The listing below must be copied exactly and in full.

- _Records to process_
* * * *
-- ==== Sys2Proof/Certificates/Slice0/Obligations.lean ====
section
/-! DEFINITION. The statements for the provers, each a `def Obligations.<Name> : Prop`; every docstring says which rules it formalises. -/

open Sys2Proof Sys2Proof.Machine

/-! Scalar words. -/

/-- From R393, R394, R397: the binary integer words put into sD the exact integer result reduced to the width of the type, extended as the
type says, and change nothing else. -/
def Obligations.ScalarIntegerResults : Prop :=
  ∀ (s : State) (h : Hdr) (ty : Ty) (sd sa : BitVec 6) (b : SSrc), Executes s h → CleanTy s ty sa → CleanSrc s ty b →
    let x := s.cur.arch.valS sa
    let y := srcVal s.cur.arch b
    let r (f : (w : Nat) → BitVec w → BitVec w → BitVec w) : Word :=
      if scalarWidth ty = 32 then extend32 ty (f 32 (x.setWidth 32) (y.setWidth 32)) else f 64 x y
    let v (w : Nat) (a : BitVec w) : Int := if signedTy ty then a.toInt else a.toNat
    let holds (c : Cond) (p q : Int) : Bool := match c with
      | .eq => p = q
      | .ne => p ≠ q
      | .lt => p < q
      | .le => p ≤ q
      | .gt => q < p
      | .ge => q ≤ p
      | .un => false
    WritesS (.sadd h ty sd sa b) s sd (r fun w p q => BitVec.ofInt w (v w p + v w q)) ∧
    WritesS (.ssub h ty sd sa b) s sd (r fun w p q => BitVec.ofInt w (v w p - v w q)) ∧
    WritesS (.sand h ty sd sa b) s sd (r fun _ p q => p &&& q) ∧
    WritesS (.sor h ty sd sa b) s sd (r fun _ p q => p ||| q) ∧
    WritesS (.sxor h ty sd sa b) s sd (r fun _ p q => p ^^^ q) ∧
    WritesS (.sshl h ty sd sa b) s sd (r fun w p q => p <<< (q.toNat % w)) ∧
    WritesS (.sshr h ty sd sa b) s sd (r fun w p q => BitVec.ofNat w (p.toNat / 2 ^ (q.toNat % w))) ∧
    WritesS (.ssra h ty sd sa b) s sd (r fun w p q => BitVec.ofInt w (p.toInt / 2 ^ (q.toNat % w))) ∧
    WritesS (.smax h ty sd sa b) s sd (r fun w p q => BitVec.ofInt w (max (v w p) (v w q))) ∧
    WritesS (.smin h ty sd sa b) s sd (r fun w p q => BitVec.ofInt w (min (v w p) (v w q))) ∧
    (∀ c, WritesS (.scmp h ty c sd sa b) s sd (r fun w p q => if holds c (v w p) (v w q) then 1 else 0)) ∧
    WritesS (.smul h ty sd sa b) s sd (r fun w p q => BitVec.ofInt w (v w p * v w q)) ∧
    WritesS (.smulh h ty sd sa b) s sd (r fun w p q => BitVec.ofInt w (v w p * v w q / 2 ^ w)) ∧
    WritesS (.sdiv h ty sd sa b) s sd (r fun w p q => if q = 0 then BitVec.allOnes w else BitVec.ofInt w ((v w p).tdiv (v w q)))

/-- From R393, R394, R396, R325: the selecting, moving and counting scalar words; SMOV to an index register takes bits 7:0 and writes that
register alone. -/
def Obligations.ScalarMoveResults : Prop :=
  ∀ (s : State) (h : Hdr) (sd sa : BitVec 6), Executes s h →
    let v (r : BitVec 6) : Word := s.cur.arch.valS r
    (∀ ty sb sc, CleanTy s ty sa → CleanTy s ty sb → CleanTy s ty sc → WritesS (.ssel h ty sd sa sb sc) s sd
      (if scalarWidth ty = 32 then extend32 ty (if (v sc).setWidth 32 ≠ (0 : Lane) then (v sa).setWidth 32 else (v sb).setWidth 32)
       else if v sc ≠ 0 then v sa else v sb)) ∧
    (CleanS s sa → WritesS (.smov h (.ss sd sa)) s sd (v sa)) ∧
    (∀ xa, WritesS (.smov h (.xs sd xa)) s sd ((s.cur.arch.getX xa).setWidth 64)) ∧
    (∀ imm, WritesS (.smovi h sd imm) s sd (imm.signExtend 64)) ∧
    (CleanS s sa → ∀ (imm : BitVec 16) (q : BitVec 2), WritesS (.shi h sd sa imm q) s sd
      ((v sa &&& ~~~((0xFFFF : Word) <<< (16 * q.toNat))) ||| (imm.setWidth 64 <<< (16 * q.toNat)))) ∧
    (CleanS s sa → ∀ (b : SSrc) (sc : BitVec 4), CleanSrc s .z64 b → WritesS (.slea h sd sa b sc) s sd
      (BitVec.ofNat 64 ((v sa).toNat + (srcVal s.cur.arch b).toNat * 2 ^ sc.toNat))) ∧
    (CleanS s sa → ∃ n, WritesS (.sclz h sd sa) s sd (BitVec.ofNat 64 n) ∧ n ≤ 64 ∧ (v sa).toNat < 2 ^ (64 - n) ∧
      (n < 64 → 2 ^ (63 - n) ≤ (v sa).toNat)) ∧
    (CleanS s sa → WritesS (.spopc h sd sa) s sd
      (BitVec.ofNat 64 ((List.range 64).countP fun i => (v sa).getLsbD i))) ∧
    (CleanLo s sa → ∀ xd : BitVec 2, xd ≠ 0 →
      ∃ t, exec (.smov h (.sx xd sa)) s = .next t ∧ t.cur.arch.getX xd = (v sa).setWidth 8 ∧
        (∀ k, k ≠ xd → t.cur.arch.getX k = s.cur.arch.getX k) ∧ ArchOnly s t ∧ Advanced s t ∧
        t.cur.arch = { s.cur.arch with xregs := t.cur.arch.xregs, retired := t.cur.arch.retired, cands := t.cur.arch.cands })

/-- From R295: where its guard is true in no executing lane, a scalar word does nothing. -/
def Obligations.FalseGuardDoesNothing : Prop :=
  ∀ (s : State) (h : Hdr), badGuard h = false → s.execMask h = 0 → Inside s →
    ∀ (ty : Ty) (sd sa sb sc : BitVec 6) (b : SSrc) (c : Cond) (imm : BitVec 20),
    (Idle (.sadd h ty sd sa b) s ∧ Idle (.ssub h ty sd sa b) s ∧ Idle (.sand h ty sd sa b) s ∧ Idle (.sor h ty sd sa b) s ∧
      Idle (.sxor h ty sd sa b) s ∧ Idle (.sshl h ty sd sa b) s ∧ Idle (.sshr h ty sd sa b) s ∧ Idle (.ssra h ty sd sa b) s ∧
      Idle (.smax h ty sd sa b) s ∧ Idle (.smin h ty sd sa b) s ∧ Idle (.scmp h ty c sd sa b) s ∧
      Idle (.ssel h ty sd sa sb sc) s ∧ Idle (.smul h ty sd sa b) s ∧ Idle (.smulh h ty sd sa b) s ∧
      Idle (.sdiv h ty sd sa b) s ∧ (∀ f, Idle (.smov h f) s) ∧ Idle (.smovi h sd imm) s ∧
      (∀ i q, Idle (.shi h sd sa i q) s) ∧ (∀ k, Idle (.slea h sd sa b k) s) ∧ Idle (.sclz h sd sa) s ∧
      Idle (.spopc h sd sa) s ∧ Idle (.trap h imm) s) ∧
    ((∀ m o, Idle (.sld h ty m sd o) s ∧ Idle (.sst h ty m sd o) s) ∧ (∀ o w, Idle (.fence h o w) s)) ∧
    (s.inStream = false → Idle (.tfence h) s ∧ Idle (.ovtld h sa) s ∧ Idle (.icinv h) s ∧ Idle (.pstat h sd sa) s ∧
      Idle (.pcanc h sa) s ∧ ∀ sp o, Idle (.tblld h sp sa o) s)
* * * *
- _Your solution_
-- ==== Sys2Proof/Certificates/Slice0/Obligations.lean ====
section
/-! DEFINITION. The statements for the provers, each a `def Obligations.<Name> : Prop`; every docstring says which rules it formalises. -/

open Sys2Proof Sys2Proof.Machine

/-! Scalar words. -/

/-- From R393, R394, R397: the binary integer words put into sD the exact integer result reduced to the width of the type, extended as the
type says, and change nothing else. -/
def Obligations.ScalarIntegerResults : Prop :=
  ∀ (s : State) (h : Hdr) (ty : Ty) (sd sa : BitVec 6) (b : SSrc), Executes s h → CleanTy s ty sa → CleanSrc s ty b →
    let x := s.cur.arch.valS sa
    let y := srcVal s.cur.arch b
    let r (f : (w : Nat) → BitVec w → BitVec w → BitVec w) : Word :=
      if scalarWidth ty = 32 then extend32 ty (f 32 (x.setWidth 32) (y.setWidth 32)) else f 64 x y
    let v (w : Nat) (a : BitVec w) : Int := if signedTy ty then a.toInt else a.toNat
    let holds (c : Cond) (p q : Int) : Bool := match c with
      | .eq => p = q
      | .ne => p ≠ q
      | .lt => p < q
      | .le => p ≤ q
      | .gt => q < p
      | .ge => q ≤ p
      | .un => false
    WritesS (.sadd h ty sd sa b) s sd (r fun w p q => BitVec.ofInt w (v w p + v w q)) ∧
    WritesS (.ssub h ty sd sa b) s sd (r fun w p q => BitVec.ofInt w (v w p - v w q)) ∧
    WritesS (.sand h ty sd sa b) s sd (r fun _ p q => p &&& q) ∧
    WritesS (.sor h ty sd sa b) s sd (r fun _ p q => p ||| q) ∧
    WritesS (.sxor h ty sd sa b) s sd (r fun _ p q => p ^^^ q) ∧
    WritesS (.sshl h ty sd sa b) s sd (r fun w p q => p <<< (q.toNat % w)) ∧
    WritesS (.sshr h ty sd sa b) s sd (r fun w p q => BitVec.ofNat w (p.toNat / 2 ^ (q.toNat % w))) ∧
    WritesS (.ssra h ty sd sa b) s sd (r fun w p q => BitVec.ofInt w (p.toInt / 2 ^ (q.toNat % w))) ∧
    WritesS (.smax h ty sd sa b) s sd (r fun w p q => BitVec.ofInt w (max (v w p) (v w q))) ∧
    WritesS (.smin h ty sd sa b) s sd (r fun w p q => BitVec.ofInt w (min (v w p) (v w q))) ∧
    (∀ c, WritesS (.scmp h ty c sd sa b) s sd (r fun w p q => if holds c (v w p) (v w q) then 1 else 0)) ∧
    WritesS (.smul h ty sd sa b) s sd (r fun w p q => BitVec.ofInt w (v w p * v w q)) ∧
    WritesS (.smulh h ty sd sa b) s sd (r fun w p q => BitVec.ofInt w (v w p * v w q / 2 ^ w)) ∧
    WritesS (.sdiv h ty sd sa b) s sd (r fun w p q => if q = 0 then BitVec.allOnes w else BitVec.ofInt w ((v w p).tdiv (v w q)))

/-- From R393, R394, R396, R325: the selecting, moving and counting scalar words; SMOV to an index register takes bits 7:0 and writes that
register alone. -/
def Obligations.ScalarMoveResults : Prop :=
  ∀ (s : State) (h : Hdr) (sd sa : BitVec 6), Executes s h →
    let v (r : BitVec 6) : Word := s.cur.arch.valS r
    (∀ ty sb sc, CleanTy s ty sa → CleanTy s ty sb → CleanTy s ty sc → WritesS (.ssel h ty sd sa sb sc) s sd
      (if scalarWidth ty = 32 then extend32 ty (if (v sc).setWidth 32 ≠ (0 : Lane) then (v sa).setWidth 32 else (v sb).setWidth 32)
       else if v sc ≠ 0 then v sa else v sb)) ∧
    (CleanS s sa → WritesS (.smov h (.ss sd sa)) s sd (v sa)) ∧
    (∀ xa, WritesS (.smov h (.xs sd xa)) s sd ((s.cur.arch.getX xa).setWidth 64)) ∧
    (∀ imm, WritesS (.smovi h sd imm) s sd (imm.signExtend 64)) ∧
    (CleanS s sa → ∀ (imm : BitVec 16) (q : BitVec 2), WritesS (.shi h sd sa imm q) s sd
      ((v sa &&& ~~~((0xFFFF : Word) <<< (16 * q.toNat))) ||| (imm.setWidth 64 <<< (16 * q.toNat)))) ∧
    (CleanS s sa → ∀ (b : SSrc) (sc : BitVec 4), CleanSrc s .z64 b → WritesS (.slea h sd sa b sc) s sd
      (BitVec.ofNat 64 ((v sa).toNat + (srcVal s.cur.arch b).toNat * 2 ^ sc.toNat))) ∧
    (CleanS s sa → ∃ n, WritesS (.sclz h sd sa) s sd (BitVec.ofNat 64 n) ∧ n ≤ 64 ∧ (v sa).toNat < 2 ^ (64 - n) ∧
      (n < 64 → 2 ^ (63 - n) ≤ (v sa).toNat)) ∧
    (CleanS s sa → WritesS (.spopc h sd sa) s sd
      (BitVec.ofNat 64 ((List.range 64).countP fun i => (v sa).getLsbD i))) ∧
    (CleanLo s sa → ∀ xd : BitVec 2, xd ≠ 0 →
      ∃ t, exec (.smov h (.sx xd sa)) s = .next t ∧ t.cur.arch.getX xd = (v sa).setWidth 8 ∧
        (∀ k, k ≠ xd → t.cur.arch.getX k = s.cur.arch.getX k) ∧ ArchOnly s t ∧ Advanced s t ∧
        t.cur.arch = { s.cur.arch with xregs := t.cur.arch.xregs, retired := t.cur.arch.retired, cands := t.cur.arch.cands })

/-- From R295: where its guard is true in no executing lane, a scalar word does nothing. -/
def Obligations.FalseGuardDoesNothing : Prop :=
  ∀ (s : State) (h : Hdr), badGuard h = false → s.execMask h = 0 → Inside s →
    ∀ (ty : Ty) (sd sa sb sc : BitVec 6) (b : SSrc) (c : Cond) (imm : BitVec 20),
    (Idle (.sadd h ty sd sa b) s ∧ Idle (.ssub h ty sd sa b) s ∧ Idle (.sand h ty sd sa b) s ∧ Idle (.sor h ty sd sa b) s ∧
      Idle (.sxor h ty sd sa b) s ∧ Idle (.sshl h ty sd sa b) s ∧ Idle (.sshr h ty sd sa b) s ∧ Idle (.ssra h ty sd sa b) s ∧
      Idle (.smax h ty sd sa b) s ∧ Idle (.smin h ty sd sa b) s ∧ Idle (.scmp h ty c sd sa b) s ∧
      Idle (.ssel h ty sd sa sb sc) s ∧ Idle (.smul h ty sd sa b) s ∧ Idle (.smulh h ty sd sa b) s ∧
      Idle (.sdiv h ty sd sa b) s ∧ (∀ f, Idle (.smov h f) s) ∧ Idle (.smovi h sd imm) s ∧
      (∀ i q, Idle (.shi h sd sa i q) s) ∧ (∀ k, Idle (.slea h sd sa b k) s) ∧ Idle (.sclz h sd sa) s ∧
      Idle (.spopc h sd sa) s ∧ Idle (.trap h imm) s) ∧
    ((∀ m o, Idle (.sld h ty m sd o) s ∧ Idle (.sst h ty m sd o) s) ∧ (∀ o w, Idle (.fence h o w) s)) ∧
    (s.inStream = false → Idle (.tfence h) s ∧ Idle (.ovtld h sa) s ∧ Idle (.icinv h) s ∧ Idle (.pstat h sd sa) s ∧
      Idle (.pcanc h sa) s ∧ ∀ sp o, Idle (.tblld h sp sa o) s)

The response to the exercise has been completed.